Collected data:
--*--
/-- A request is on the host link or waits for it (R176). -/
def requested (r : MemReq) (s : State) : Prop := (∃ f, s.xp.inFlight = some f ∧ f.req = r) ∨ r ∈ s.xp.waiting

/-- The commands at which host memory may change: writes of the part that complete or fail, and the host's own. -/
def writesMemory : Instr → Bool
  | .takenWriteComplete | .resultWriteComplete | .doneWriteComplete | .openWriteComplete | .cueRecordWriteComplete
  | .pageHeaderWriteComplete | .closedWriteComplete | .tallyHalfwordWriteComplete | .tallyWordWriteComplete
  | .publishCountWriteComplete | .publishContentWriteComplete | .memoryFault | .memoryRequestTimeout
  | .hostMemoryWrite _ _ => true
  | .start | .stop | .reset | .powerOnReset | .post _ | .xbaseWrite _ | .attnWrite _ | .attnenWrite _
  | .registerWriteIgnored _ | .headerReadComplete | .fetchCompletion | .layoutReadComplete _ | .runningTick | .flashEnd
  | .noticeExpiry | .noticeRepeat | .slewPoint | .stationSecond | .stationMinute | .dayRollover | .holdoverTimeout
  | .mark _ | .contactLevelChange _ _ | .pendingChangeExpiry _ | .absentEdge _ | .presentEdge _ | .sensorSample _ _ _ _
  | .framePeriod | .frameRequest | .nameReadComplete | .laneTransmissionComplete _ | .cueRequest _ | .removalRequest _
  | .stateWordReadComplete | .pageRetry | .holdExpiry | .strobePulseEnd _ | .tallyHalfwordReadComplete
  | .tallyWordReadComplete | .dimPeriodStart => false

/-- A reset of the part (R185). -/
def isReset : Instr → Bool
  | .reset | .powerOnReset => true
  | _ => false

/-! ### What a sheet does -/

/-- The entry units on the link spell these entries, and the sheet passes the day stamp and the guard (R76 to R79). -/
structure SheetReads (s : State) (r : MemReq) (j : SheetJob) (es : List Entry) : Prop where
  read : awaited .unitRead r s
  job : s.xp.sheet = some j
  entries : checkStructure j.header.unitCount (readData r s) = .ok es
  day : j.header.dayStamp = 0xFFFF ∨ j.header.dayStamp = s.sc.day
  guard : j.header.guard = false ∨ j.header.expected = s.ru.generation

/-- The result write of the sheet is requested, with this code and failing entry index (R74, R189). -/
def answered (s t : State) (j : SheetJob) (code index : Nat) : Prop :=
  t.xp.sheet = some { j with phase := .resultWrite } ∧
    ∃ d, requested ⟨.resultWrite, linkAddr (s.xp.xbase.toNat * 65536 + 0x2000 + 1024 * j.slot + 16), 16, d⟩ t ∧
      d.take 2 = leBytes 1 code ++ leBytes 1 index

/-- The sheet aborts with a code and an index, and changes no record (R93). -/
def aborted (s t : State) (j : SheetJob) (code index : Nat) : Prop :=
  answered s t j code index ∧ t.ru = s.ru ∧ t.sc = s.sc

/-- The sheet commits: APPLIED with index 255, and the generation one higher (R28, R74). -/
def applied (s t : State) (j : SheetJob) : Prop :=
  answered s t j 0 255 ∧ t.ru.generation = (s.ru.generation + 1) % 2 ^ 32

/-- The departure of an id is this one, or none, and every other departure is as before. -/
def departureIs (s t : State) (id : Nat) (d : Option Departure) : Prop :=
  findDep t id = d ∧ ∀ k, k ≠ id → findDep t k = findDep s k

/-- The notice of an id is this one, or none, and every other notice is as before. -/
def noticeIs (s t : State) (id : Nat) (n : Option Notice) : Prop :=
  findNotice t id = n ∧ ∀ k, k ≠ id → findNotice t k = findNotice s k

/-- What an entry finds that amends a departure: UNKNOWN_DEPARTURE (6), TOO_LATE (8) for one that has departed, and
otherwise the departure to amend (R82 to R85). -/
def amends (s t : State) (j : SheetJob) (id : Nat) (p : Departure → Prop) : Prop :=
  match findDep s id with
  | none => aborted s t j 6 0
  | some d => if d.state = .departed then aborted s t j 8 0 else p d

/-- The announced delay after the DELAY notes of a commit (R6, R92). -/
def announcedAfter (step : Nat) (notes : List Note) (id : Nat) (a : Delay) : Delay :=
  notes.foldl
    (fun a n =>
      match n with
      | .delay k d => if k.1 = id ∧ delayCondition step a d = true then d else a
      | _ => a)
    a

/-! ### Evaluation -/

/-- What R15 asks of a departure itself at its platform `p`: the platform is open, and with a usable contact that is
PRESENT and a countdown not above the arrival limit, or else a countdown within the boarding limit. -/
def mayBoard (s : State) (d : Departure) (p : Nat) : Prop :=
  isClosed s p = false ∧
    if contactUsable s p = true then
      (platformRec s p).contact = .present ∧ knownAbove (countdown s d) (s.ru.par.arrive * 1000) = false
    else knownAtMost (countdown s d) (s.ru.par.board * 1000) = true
--*--
PROBLEM TO WORK ON:
Go through the data and copy each line exactly as it was written.

TASK ANSWER:
/-- A request is on the host link or waits for it (R176). -/
def requested (r : MemReq) (s : State) : Prop := (∃ f, s.xp.inFlight = some f ∧ f.req = r) ∨ r ∈ s.xp.waiting

/-- The commands at which host memory may change: writes of the part that complete or fail, and the host's own. -/
def writesMemory : Instr → Bool
  | .takenWriteComplete | .resultWriteComplete | .doneWriteComplete | .openWriteComplete | .cueRecordWriteComplete
  | .pageHeaderWriteComplete | .closedWriteComplete | .tallyHalfwordWriteComplete | .tallyWordWriteComplete
  | .publishCountWriteComplete | .publishContentWriteComplete | .memoryFault | .memoryRequestTimeout
  | .hostMemoryWrite _ _ => true
  | .start | .stop | .reset | .powerOnReset | .post _ | .xbaseWrite _ | .attnWrite _ | .attnenWrite _
  | .registerWriteIgnored _ | .headerReadComplete | .fetchCompletion | .layoutReadComplete _ | .runningTick | .flashEnd
  | .noticeExpiry | .noticeRepeat | .slewPoint | .stationSecond | .stationMinute | .dayRollover | .holdoverTimeout
  | .mark _ | .contactLevelChange _ _ | .pendingChangeExpiry _ | .absentEdge _ | .presentEdge _ | .sensorSample _ _ _ _
  | .framePeriod | .frameRequest | .nameReadComplete | .laneTransmissionComplete _ | .cueRequest _ | .removalRequest _
  | .stateWordReadComplete | .pageRetry | .holdExpiry | .strobePulseEnd _ | .tallyHalfwordReadComplete
  | .tallyWordReadComplete | .dimPeriodStart => false

/-- A reset of the part (R185). -/
def isReset : Instr → Bool
  | .reset | .powerOnReset => true
  | _ => false

/-! ### What a sheet does -/

/-- The entry units on the link spell these entries, and the sheet passes the day stamp and the guard (R76 to R79). -/
structure SheetReads (s : State) (r : MemReq) (j : SheetJob) (es : List Entry) : Prop where
  read : awaited .unitRead r s
  job : s.xp.sheet = some j
  entries : checkStructure j.header.unitCount (readData r s) = .ok es
  day : j.header.dayStamp = 0xFFFF ∨ j.header.dayStamp = s.sc.day
  guard : j.header.guard = false ∨ j.header.expected = s.ru.generation

/-- The result write of the sheet is requested, with this code and failing entry index (R74, R189). -/
def answered (s t : State) (j : SheetJob) (code index : Nat) : Prop :=
  t.xp.sheet = some { j with phase := .resultWrite } ∧
    ∃ d, requested ⟨.resultWrite, linkAddr (s.xp.xbase.toNat * 65536 + 0x2000 + 1024 * j.slot + 16), 16, d⟩ t ∧
      d.take 2 = leBytes 1 code ++ leBytes 1 index

/-- The sheet aborts with a code and an index, and changes no record (R93). -/
def aborted (s t : State) (j : SheetJob) (code index : Nat) : Prop :=
  answered s t j code index ∧ t.ru = s.ru ∧ t.sc = s.sc

/-- The sheet commits: APPLIED with index 255, and the generation one higher (R28, R74). -/
def applied (s t : State) (j : SheetJob) : Prop :=
  answered s t j 0 255 ∧ t.ru.generation = (s.ru.generation + 1) % 2 ^ 32

/-- The departure of an id is this one, or none, and every other departure is as before. -/
def departureIs (s t : State) (id : Nat) (d : Option Departure) : Prop :=
  findDep t id = d ∧ ∀ k, k ≠ id → findDep t k = findDep s k

/-- The notice of an id is this one, or none, and every other notice is as before. -/
def noticeIs (s t : State) (id : Nat) (n : Option Notice) : Prop :=
  findNotice t id = n ∧ ∀ k, k ≠ id → findNotice t k = findNotice s k

/-- What an entry finds that amends a departure: UNKNOWN_DEPARTURE (6), TOO_LATE (8) for one that has departed, and
otherwise the departure to amend (R82 to R85). -/
def amends (s t : State) (j : SheetJob) (id : Nat) (p : Departure → Prop) : Prop :=
  match findDep s id with
  | none => aborted s t j 6 0
  | some d => if d.state = .departed then aborted s t j 8 0 else p d

/-- The announced delay after the DELAY notes of a commit (R6, R92). -/
def announcedAfter (step : Nat) (notes : List Note) (id : Nat) (a : Delay) : Delay :=
  notes.foldl
    (fun a n =>
      match n with
      | .delay k d => if k.1 = id ∧ delayCondition step a d = true then d else a
      | _ => a)
    a

/-! ### Evaluation -/

/-- What R15 asks of a departure itself at its platform `p`: the platform is open, and with a usable contact that is
PRESENT and a countdown not above the arrival limit, or else a countdown within the boarding limit. -/
def mayBoard (s : State) (d : Departure) (p : Nat) : Prop :=
  isClosed s p = false ∧
    if contactUsable s p = true then
      (platformRec s p).contact = .present ∧ knownAbove (countdown s d) (s.ru.par.arrive * 1000) = false
    else knownAtMost (countdown s d) (s.ru.par.board * 1000) = true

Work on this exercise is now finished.